-- ==== Sys2Proof/Certificates/Slice0/Obligations.lean ====
section
/-! DEFINITION. The statements offered to the provers. Each docstring names the rules of the spec it formalises and
marks what is the model's own choice. -/

open Sys2Proof Sys2Proof.Machine

/-! ### The queue, the codec, whole-machine rules -/

/-- One step runs the command at the front of the queue on the state with the queue's rest; with nothing waiting the
part idles (the model's own convention, notes/assumptions/1.md). -/
def Obligations.StepRunsFrontCommand : Prop :=
  (∀ (c : Instr) (rest : List Instr) (s : State), s.pending = c :: rest →
    step s = exec c { s with pending := rest }) ∧
  ∀ s : State, s.pending = [] → step s = .next s

/-- Every command answers a next state in every state, and touches no waiting command: no fault, no refusal. For an event
that cannot occur in a state, and for states that no run reaches, this is the model's filling (notes/assumptions/2.md,
notes/assumptions/17.md), and the queue is its own (notes/assumptions/1.md). -/
def Obligations.EveryCommandCompletes : Prop :=
  ∀ (c : Instr) (s : State), ∃ t, exec c s = .next t ∧ t.pending = s.pending

/-- Dispatch reads back every request the host can write, and reads no other bytes as a command (R167, R189, R191,
section 9.8). -/
def Obligations.RequestCodecRoundTrip : Prop :=
  (∀ (i : Instr) (r : Request), i.wf = true → encodeRequest i = some r → decodeRequest r = .command i) ∧
  ∀ (i : Instr) (r : Request), decodeRequest r = .command i → encodeRequest i = some r ∧ i.wf = true

/-- A request that is answered at once with BUSY or REFUSED, no other standing unanswered, has changed nothing but the
link that carries the answer (R168). -/
def Obligations.RefusedRequestChangesNothing : Prop :=
  ∀ (i : Instr) (r : Request) (s t : State) (status : Status) (results : List Byte) (after : AfterReply),
    encodeRequest i = some r → s.link.Free → exec i s = .next t →
    t.link = s.link.answered r status results after → (status = .busy ∨ status = .refused) →
    t = { s with link := s.link.answered r status results }

/-- No event of a port or timer changes what the host has set: areas, thresholds, profiles, the staged layout, the
background, the mode, the capture settings, the interval values, the notice levels and the link rate. -/
def Obligations.PortEventsKeepHostSettings : Prop :=
  ∀ (c : Instr) (s t : State), isPlainEvent c = true → exec c s = .next t → t.settings = s.settings

/-! ### Reset -/

/-- After the reset pin every block holds the value its chapter gives; external memory's bytes are as they were, and so is
what the model holds of the world outside, its queue and its schedule. The transmit wire idles at the stop-bit level,
which is high (R161, R175; notes/assumptions/26.md). That no expiry of the interval timer waits, a count the model adds, is
its choice (notes/assumptions/18.md). -/
def Obligations.PowerOnResetState : Prop :=
  ∀ s : State, ∃ t, exec .powerOnReset s = .next t ∧
    (∀ i, t.slots.get i =
      ⟨.free, none, none, ⟨false, false, false, false, false, false⟩, 0, (s.slots.get i).image⟩) ∧
    t.intake = ⟨.disabled, 0, 0, none, .stopped, ⟨648, 486, 1296, 972⟩, ⟨0, 0, 0, 0, false⟩⟩ ∧
    (t.watch.settings = ⟨true, 6, 4, 8, 6⟩ ∧ t.watch.page = .still ∧ t.watch.meansPresent = false ∧
      t.watch.movingTiles = 0 ∧ ∀ k, t.watch.tiles.get k = ⟨none, 0, .still⟩) ∧
    (∀ v, t.views.get v = ⟨256, 256, 16, 1296, 972⟩) ∧
    (t.pipe.jobs = [] ∧ t.pipe.profiles.toList = [⟨0, 0, 0⟩, ⟨12, 4, 24⟩, ⟨24, 4, 40⟩, ⟨40, 8, 64⟩]) ∧
    (t.output.state = .off ∧ t.output.mode = 0 ∧ t.output.startCount = 0 ∧ t.output.frameCounter = 0 ∧
      t.output.commitPending = false ∧ t.output.background = ⟨0, 128, 128⟩ ∧ t.output.latch = none ∧
      t.output.staged = t.output.active ∧
      t.output.active.toList =
        ⟨true, ⟨0, 0, 1920, 1200⟩, .live, false, 0, 2, ⟨0, 128, 128⟩⟩ ::
          List.replicate 3 ⟨false, ⟨0, 0, 0, 0⟩, .live, false, 0, 2, ⟨0, 128, 128⟩⟩) ∧
    t.capture = ⟨⟨.off, ⟨false, false, false⟩, 0, 30, true⟩, false, 0, 60, 10, 0, 0, 0, false, 0⟩ ∧
    t.store = ⟨.unmounted, 0, .none, [], [], [], .idle, none, 0, none, none, ⟨none, []⟩, []⟩ ∧
    t.link = ⟨3, .hunt, none, .stopped, none, none, none, .idle⟩ ∧
    t.notices.toList = [7, 6, 4, 2, 2, 5, 5, 4, 6, 6, 4, 4, 0, 3].map (fun level => ⟨level, false, none, 0⟩) ∧
    (∀ clock, t.link.wireLevel clock = true) ∧ t.errors = ⟨[], false⟩ ∧ t.schedule = s.schedule ∧ t.pending = s.pending
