-- ==== Sys2Proof/Laws/LinkWire.lean ====
section
/-! SUPPORT. The levels of the link's wires: how long a character and a frame are, and what one character reads as. -/

namespace Sys2Proof.Machine

/-- A character is ten bit times (R161). -/
@[simp] theorem characterLevels_length (b : Byte) : (characterLevels b).length = 10 := rfl

/-- A frame of n bytes occupies the line for 10 × n bit times (R161). -/
theorem Transmitter.levels_length (t : Transmitter) : t.levels.length = 10 * t.wire.length := by
  unfold Transmitter.levels
  induction t.wire with
  | nil => rfl
  | cons b l ih => simp [ih]; omega

/-- Without a frame the wire is at the stop-bit level (R175). -/
@[simp] theorem Link.wireLevel_idle {l : Link} (h : l.transmitter = .idle) (clock : Nat) :
    l.wireLevel clock = stopLevel := by
  simp [Link.wireLevel, h, Transmitter.levels, Transmitter.wire]

/-- A high level on an idle line begins no character (R161). -/
@[simp] theorem readLine_idle (rest : List Bool) : readLine [] (true :: rest) = readLine [] rest := rfl

/-- Ten levels that begin low are one character, and the line then idles (R161). -/
theorem readLine_character (b0 b1 b2 b3 b4 b5 b6 b7 stop : Bool) (rest : List Bool) :
    readLine [] ([false, b0, b1, b2, b3, b4, b5, b6, b7, stop] ++ rest) =
      readCharacter [false, b0, b1, b2, b3, b4, b5, b6, b7, stop] :: readLine [] rest := rfl

end Sys2Proof.Machine
end

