/-- A reply formed where none waits or is being sent (R169). -/
theorem State.formReply_replies (code tag : Byte) (a : Answer) (h : s.link.replies = 0) :
    (s.formReply code tag a).link.replies = 1 := by
  cases htx : s.link.transmitter <;> simp [Link.replies, State.formReply, htx] at h ⊢

theorem State.formReply_desk (code tag : Byte) (a : Answer) :
    (s.formReply code tag a).desk = ⟨s.store, s.desk.hand, (s.formReply code tag a).link.replies⟩ := rfl

@[simp] theorem State.endScan_desk : s.endScan.desk = s.desk := by
  unfold State.endScan
  split <;> rfl

@[simp] theorem State.glideStep_desk : s.glideStep.desk = s.desk := by rw [s.glideStep_eq]; rfl

@[simp] theorem State.abandonFrame_desk : s.abandonFrame.desk = s.desk := rfl

@[simp] theorem State.beginFrame_desk : s.beginFrame.desk = s.desk := by
  unfold State.beginFrame
  dsimp only
  split
  · rfl
  · exact State.intakeError_desk _ _ _

@[simp] theorem State.closeUnfinished_desk : s.closeUnfinished.desk = s.desk := by
  unfold State.closeUnfinished
  split
  · split <;> simp
  · rfl

@[simp] theorem State.takeLine_desk (f : CurrentFrame) (line : List Byte) : (s.takeLine f line).desk = s.desk := by
  unfold State.takeLine
  dsimp only
  split
  · split <;> simp
  · split
    · rfl
    · split <;> rfl

@[simp] theorem State.endDamaged_desk (f : CurrentFrame) : (s.endDamaged f).desk = s.desk := by
  unfold State.endDamaged
  dsimp only
  split <;> simp

@[simp] theorem State.discardPartial_desk (n : Nat) : (s.discardPartial n).desk = s.desk :=
  (State.recordError_desk _ _ _ _).trans (s.withLink_desk rfl rfl)

end Sys2Proof.Machine
end

section
/-! SUPPORT. Events of the sensor, the timers, the flash and the output on the desk: the store's law and the answer law are kept
(R31, R109, R124, R136 to R159). -/

namespace Sys2Proof.Machine

variable {s t u : State} {o : Host.Outcome State Fault Refusal}

/-- The command goes on, and keeps the desk's law. -/
def State.Tends (s : State) (o : Host.Outcome State Fault Refusal) : Prop := ∃ t, o = .next t ∧ s.desk.Keeps t.desk

theorem ignored_tends (s : State) : s.Tends (ignored s) := ⟨s, rfl, .refl _⟩

theorem finish_tends (h : s.desk.Keeps t.desk) : s.Tends (finish t) := ⟨_, rfl, by rw [t.transmit_desk]; exact h⟩

theorem State.Tends.after (h : s.desk.Keeps t.desk) (h' : t.Tends o) : s.Tends o := by
  obtain ⟨u, hu, hk⟩ := h'
  exact ⟨u, hu, h.trans hk⟩

theorem State.Tends.stateAfter (h : s.Tends o) : s.desk.Keeps (stateAfter o s).desk := by
  obtain ⟨t, rfl, hk⟩ := h
  exact hk

/-- What changes the store of a state and leaves its link. -/
theorem State.desk_keeps {n : Store} (h : s.store.Keeps n 0 0) (hs : t.store = n) (hl : t.link = s.link) :
    s.desk.Keeps t.desk := by
  rw [s.desk_eq hl, hs]
  exact .store h

/-! ### Captures (R121 to R126) -/

theorem State.completeCapture_keeps (s : State) (r : CaptureRead) : s.store.Keeps (s.completeCapture r).1.store 0 0 := by
  unfold State.completeCapture
  split
  · exact .refl _
  · split
    · exact .refl _
    · unfold State.jointCapture
      split
      · exact .refl _
      · rename_i l hl
        split
        · exact .refl _
        · rename_i hle
          split
          · exact .refl _
          · split
            · exact .refl _
            · split
              · exact .refl _
              · rename_i slots i _
                show s.store.Keeps (State.afterStep _).store 0 0
                rw [State.afterStep_store]
                exact Store.keeps_append (e := r.entry _ _ i l) hl rfl rfl (by omega)

theorem Desk.Keeps.trigger {d : Desk} (h : d.Keeps s.desk) (src : Trigger) (named : Option (Word × Nat)) :
    d.Keeps (s.trigger src named).desk := by
  refine h.trans ?_
  unfold State.trigger
  split
  · exact State.desk_keeps (s.completeCapture_keeps _) rfl (s.completeCapture_link _)
  · exact .refl _

/-- A capture begun before its frame is tagged: no request's, or that of the request which it put in the empty hand (R124,
R166). -/
def State.Begins (s : State) (b : State × Option BegunCapture) : Prop :=
  b.1.desk = s.desk ∧ (∀ c ∈ b.2, c.replyTag = none) ∨
    s.desk.hand = false ∧ b.1.desk = ⟨s.store, true, s.desk.replies⟩ ∧ ∃ c tag, b.2 = some c ∧ c.replyTag = some tag
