-- ==== Sys2Proof/Machine/Operands.lean ====
section
/-! DEFINITION. Where lanes stand on a bus image and what the operand tags must be. There is one operand form: a whole
vector on a port, taken at the width the descriptor gives (spec/30_encoding.md R53). -/

namespace Sys2Proof.Machine

/-- `lane(W, d, i) = d[W*i + W - 1 : W*i]` (spec/10_state.md R25). It is read for `i < N` only: the callers range over
the lanes of a shape. -/
def lane (W : Nat) (d : Data) (i : Nat) : BitVec W := d.extractLsb' (W * i) W

/-- The bit field of lane `i` of width `W`. -/
def laneMask (W i : Nat) : Data := (BitVec.allOnes W).setWidth 128 <<< (W * i)

/-- `d[W*i + W - 1 : W*i] = v`, the other bits of `d` unchanged (spec/40_lane_vector.md R61, spec/41_halving_add.md
R76). -/
def setLane {W : Nat} (d : Data) (i : Nat) (v : BitVec W) : Data :=
  (d &&& ~~~ laneMask W i) ||| (v.setWidth 128 <<< (W * i))

/-- The bus image whose lanes `0..N-1` are `f 0 .. f (N-1)` and whose bits at and above `N*W` are 0: start from 0 and
set the lanes one by one (R61, R76). -/
def packLanes {W : Nat} (f : Nat → BitVec W) : Nat → Data
  | 0 => 0
  | n + 1 => setLane (packLanes f n) n (f n)

/-- The bits of a bus image that belong to an `n`-bit vector, the others 0: a narrow vector occupies `d[63:0]`, a wide
one all of `d[127:0]` (spec/10_state.md R26). -/
def vectorImage (n : Nat) (d : Data) : Data := (d.setWidth n).setWidth 128

/-- `ml`: the left tag differs from the instruction's descriptor byte, all eight bits compared (spec/42_dispatch.md
R99, R103). -/
def lhsMismatch (desc : Tag) (q : Request) : Bool := q.lhsTag != desc

/-- `mr`: the right tag differs (spec/42_dispatch.md R99, R103). -/
def rhsMismatch (desc : Tag) (q : Request) : Bool := q.rhsTag != desc

end Sys2Proof.Machine
end

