-- ==== Sys2Proof/Machine/Apply.lean ====
section
/-! DEFINITION. The core as the pure function the spec describes, request to response, independent of the path through
decoder and arms that `step` takes: the transaction procedure of spec/42_dispatch.md R99, and the multiplexer view of
R105. -/

namespace Sys2Proof.Machine

/-- `apply(cmd, lhs_tag, lhs_data, rhs_tag, rhs_data)`, the five steps of R99 in their order. The kernel is called with
the `sgn`, `W` and `N` the descriptor's fields spell. -/
def applyProcedure (q : Request) : Response :=
  let desc := descField q.cmd
  let d := descriptorFields desc
  let ml := lhsMismatch desc q
  let mr := rhsMismatch desc q
  if opField q.cmd ≠ opHadd then .rejected .errOp 0
  else if ¬ wfDesc desc then .rejected .errDesc 0
  else if ¬ (dispatchTable.any fun e => e.descriptor == { operation := .halvingAdd, lanes := d }) then
    .rejected .errNoKernel 0
  else if ml || mr then .rejected .errShape (mismatchInfo ml mr)
  else .accepted desc (haddVec d.isSigned d.elementWidthBits d.laneCount q.lhsData q.rhsData)

/-- The response to a request: the procedure of R99 when one is presented, all zeros when none is
(spec/10_state.md R24). -/
def responseTo (q : Request) : Response := if q.valid then applyProcedure q else .idle

/-- One of the six `(sgn, W)` lane arrangements at 128 bits (R105). -/
def arrangement (sgn : Bool) (W : Nat) (da db : Data) : Data := haddVec sgn W (128 / W) da db

/-- The multiplexer (R105): the six arrangements compute in parallel, `cmd[5:0]` (the fields `sgn`, `ewc`, `lc`) selects
the one that drives `rsp_data`, and the bits `[127:64]` are masked off for a narrow family. There is no arrangement of
64-bit elements, so `ewc = 3` selects none. -/
def muxData? (sel : BitVec 6) (da db : Data) : Option Data :=
  let sgn := sel.getLsbD 5
  let ewc := (sel.extractLsb' 3 2).toNat
  let lc := (sel.extractLsb' 0 3).toNat
  let mask := fun full => if ewc + lc = 3 then vectorImage Config.narrowBits full else full
  match ewc with
  | 0 => some (mask (arrangement sgn 8 da db))
  | 1 => some (mask (arrangement sgn 16 da db))
  | 2 => some (mask (arrangement sgn 32 da db))
  | _ => none

end Sys2Proof.Machine
end

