/-! ### The instruction rules R83 to R94, one statement per element type -/

/-- R83 and R89: `HADD.S8` and `HADDQ.S8`. -/
def Obligations.SignedByteInstructions : Prop :=
  InstructionRule .haddS8 0x0123 0x23 true 8 8 ∧ InstructionRule .haddqS8 0x0124 0x24 true 8 16 ∧
  HalvesAgree true 8 8 ∧
  haddLane true (-128 : BitVec 8) (-128) = -128 ∧ haddLane true (127 : BitVec 8) 127 = 127 ∧
  haddLane true (127 : BitVec 8) (-128) = -1 ∧
  Example true 8 8 0x9C6403FD01FF807F 0xE51B02FE0000807F 0xC03F02FD00FF807F
    [127, -128, -1, 1, -3, 3, 100, -100] [127, -128, 0, 0, -2, 2, 27, -27] [127, -128, -1, 0, -3, 2, 63, -64] ∧
  Example true 8 16 0xF709CE327F80FF009C6403FD01FF807F 0x0AF6CD33807FFF00E51B02FE0000807F
    0x00FFCD32FFFFFF00C03F02FD00FF807F
    [127, -128, -1, 1, -3, 3, 100, -100, 0, -1, -128, 127, 50, -50, 9, -9]
    [127, -128, 0, 0, -2, 2, 27, -27, 0, -1, 127, -128, 51, -51, -10, 10]
    [127, -128, -1, 0, -3, 2, 63, -64, 0, -1, -1, -1, 50, -51, -1, 0]

/-- R84 and R90: `HADD.S16` and `HADDQ.S16`. -/
def Obligations.SignedHalfwordInstructions : Prop :=
  InstructionRule .haddS16 0x012A 0x2A true 16 4 ∧ InstructionRule .haddqS16 0x012B 0x2B true 16 8 ∧
  HalvesAgree true 16 4 ∧
  haddLane true (-32768 : BitVec 16) (-32768) = -32768 ∧ haddLane true (32767 : BitVec 16) 32767 = 32767 ∧
  haddLane true (32767 : BitVec 16) (-32768) = -1 ∧
  Example true 16 4 0xFFFB0005FFF6000A 0xFFFD0003FFFC0004 0xFFFC0004FFF90007
    [10, -10, 5, -5] [4, -4, 3, -3] [7, -7, 4, -4] ∧
  Example true 16 8 0x0001FFFF80007FFFFFFB0005FFF6000A 0x0000000080007FFFFFFD0003FFFC0004
    0x0000FFFF80007FFFFFFC0004FFF90007
    [10, -10, 5, -5, 32767, -32768, -1, 1] [4, -4, 3, -3, 32767, -32768, 0, 0]
    [7, -7, 4, -4, 32767, -32768, -1, 0]

/-- R85 and R91: `HADD.S32` and `HADDQ.S32`, computed in 33 bits. -/
def Obligations.SignedWordInstructions : Prop :=
  InstructionRule .haddS32 0x0131 0x31 true 32 2 ∧ InstructionRule .haddqS32 0x0132 0x32 true 32 4 ∧
  HalvesAgree true 32 2 ∧
  haddLane true (-2147483648 : BitVec 32) (-2147483648) = -2147483648 ∧
  haddLane true (2147483647 : BitVec 32) 2147483647 = 2147483647 ∧
  haddLane true (2147483647 : BitVec 32) 1 = 1073741824 ∧
  Example true 32 2 0x800000007FFFFFFF 0x8000000000000001 0x8000000040000000
    [2147483647, -2147483648] [1, -2147483648] [1073741824, -2147483648] ∧
  Example true 32 4 0x00000005FFFFFFFB800000007FFFFFFF 0x00000002FFFFFFFE8000000000000001
    0x00000003FFFFFFFC8000000040000000
    [2147483647, -2147483648, -5, 5] [1, -2147483648, -2, 2] [1073741824, -2147483648, -4, 3]

/-- R86 and R92: `HADD.U8` and `HADDQ.U8`. -/
def Obligations.UnsignedByteInstructions : Prop :=
  InstructionRule .haddU8 0x0103 0x03 false 8 8 ∧ InstructionRule .haddqU8 0x0104 0x04 false 8 16 ∧
  HalvesAgree false 8 8 ∧
  haddLane false (255 : BitVec 8) 255 = 255 ∧ haddLane false (255 : BitVec 8) 0 = 127 ∧
  haddLane false (1 : BitVec 8) 0 = 0 ∧ haddLane false (128 : BitVec 8) 128 = 128 ∧
  Example false 8 8 0x800764C80001FFFF 0x80086564000000FF 0x8007649600007FFF
    [255, 255, 1, 0, 200, 100, 7, 128] [255, 0, 0, 0, 100, 101, 8, 128] [255, 127, 0, 0, 150, 100, 7, 128] ∧
  Example false 8 16 0x634020100302FDFE800764C80001FFFF 0x00411F110402FAFF80086564000000FF
    0x31401F100302FBFE8007649600007FFF
    [255, 255, 1, 0, 200, 100, 7, 128, 254, 253, 2, 3, 16, 32, 64, 99]
    [255, 0, 0, 0, 100, 101, 8, 128, 255, 250, 2, 4, 17, 31, 65, 0]
    [255, 127, 0, 0, 150, 100, 7, 128, 254, 251, 2, 3, 16, 31, 64, 49]

/-- R87 and R93: `HADD.U16` and `HADDQ.U16`. -/
def Obligations.UnsignedHalfwordInstructions : Prop :=
  InstructionRule .haddU16 0x010A 0x0A false 16 4 ∧ InstructionRule .haddqU16 0x010B 0x0B false 16 8 ∧
  HalvesAgree false 16 4 ∧
  haddLane false (65535 : BitVec 16) 65535 = 65535 ∧ haddLane false (65535 : BitVec 16) 0 = 32767 ∧
  Example false 16 4 0x9C400001FFFFFFFF 0x753000020000FFFF 0x88B800017FFFFFFF
    [65535, 65535, 1, 40000] [65535, 0, 2, 30000] [65535, 32767, 1, 35000] ∧
  Example false 16 8 0x03E80100303900009C400001FFFFFFFF 0x07D100FFD4310000753000020000FFFF
    0x05DC00FF8235000088B800017FFFFFFF
    [65535, 65535, 1, 40000, 0, 12345, 256, 1000] [65535, 0, 2, 30000, 0, 54321, 255, 2001]
    [65535, 32767, 1, 35000, 0, 33333, 255, 1500]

____________________

Among the entries above, locate the lines containing "The bits of" and "else .accepted desc", and transcribe exactly those two lines and all lines between.

- **YOUR RESPONSE**
/-- The bits of a bus image that belong to an `n`-bit vector, the others 0: a narrow vector occupies `d[63:0]`, a wide
one all of `d[127:0]` (spec/10_state.md R26). -/
def vectorImage (n : Nat) (d : Data) : Data := (d.setWidth n).setWidth 128

/-- `ml`: the left tag differs from the instruction's descriptor byte, all eight bits compared (spec/42_dispatch.md
R99, R103). -/
def lhsMismatch (desc : Tag) (q : Request) : Bool := q.lhsTag != desc

/-- `mr`: the right tag differs (spec/42_dispatch.md R99, R103). -/
def rhsMismatch (desc : Tag) (q : Request) : Bool := q.rhsTag != desc

end Sys2Proof.Machine
end

-- ==== Sys2Proof/Machine/Apply.lean ====
section
/-! DEFINITION. The core as the pure function the spec describes, request to response, independent of the path through
decoder and arms that `step` takes: the transaction procedure of spec/42_dispatch.md R99, and the multiplexer view of
R105. -/

namespace Sys2Proof.Machine

/-- `apply(cmd, lhs_tag, lhs_data, rhs_tag, rhs_data)`, the five steps of R99 in their order. The kernel is called with
the `sgn`, `W` and `N` the descriptor's fields spell. -/
def applyProcedure (q : Request) : Response :=
  let desc := descField q.cmd
  let d := descriptorFields desc
  let ml := lhsMismatch desc q
  let mr := rhsMismatch desc q
  if opField q.cmd ≠ opHadd then .rejected .errOp 0
  else if ¬ wfDesc desc then .rejected .errDesc 0
  else if ¬ (dispatchTable.any fun e => e.descriptor == { operation := .halvingAdd, lanes := d }) then
    .rejected .errNoKernel 0
  else if ml || mr then .rejected .errShape (mismatchInfo ml mr)
  else .accepted desc (haddVec d.isSigned d.elementWidthBits d.laneCount q.lhsData q.rhsData)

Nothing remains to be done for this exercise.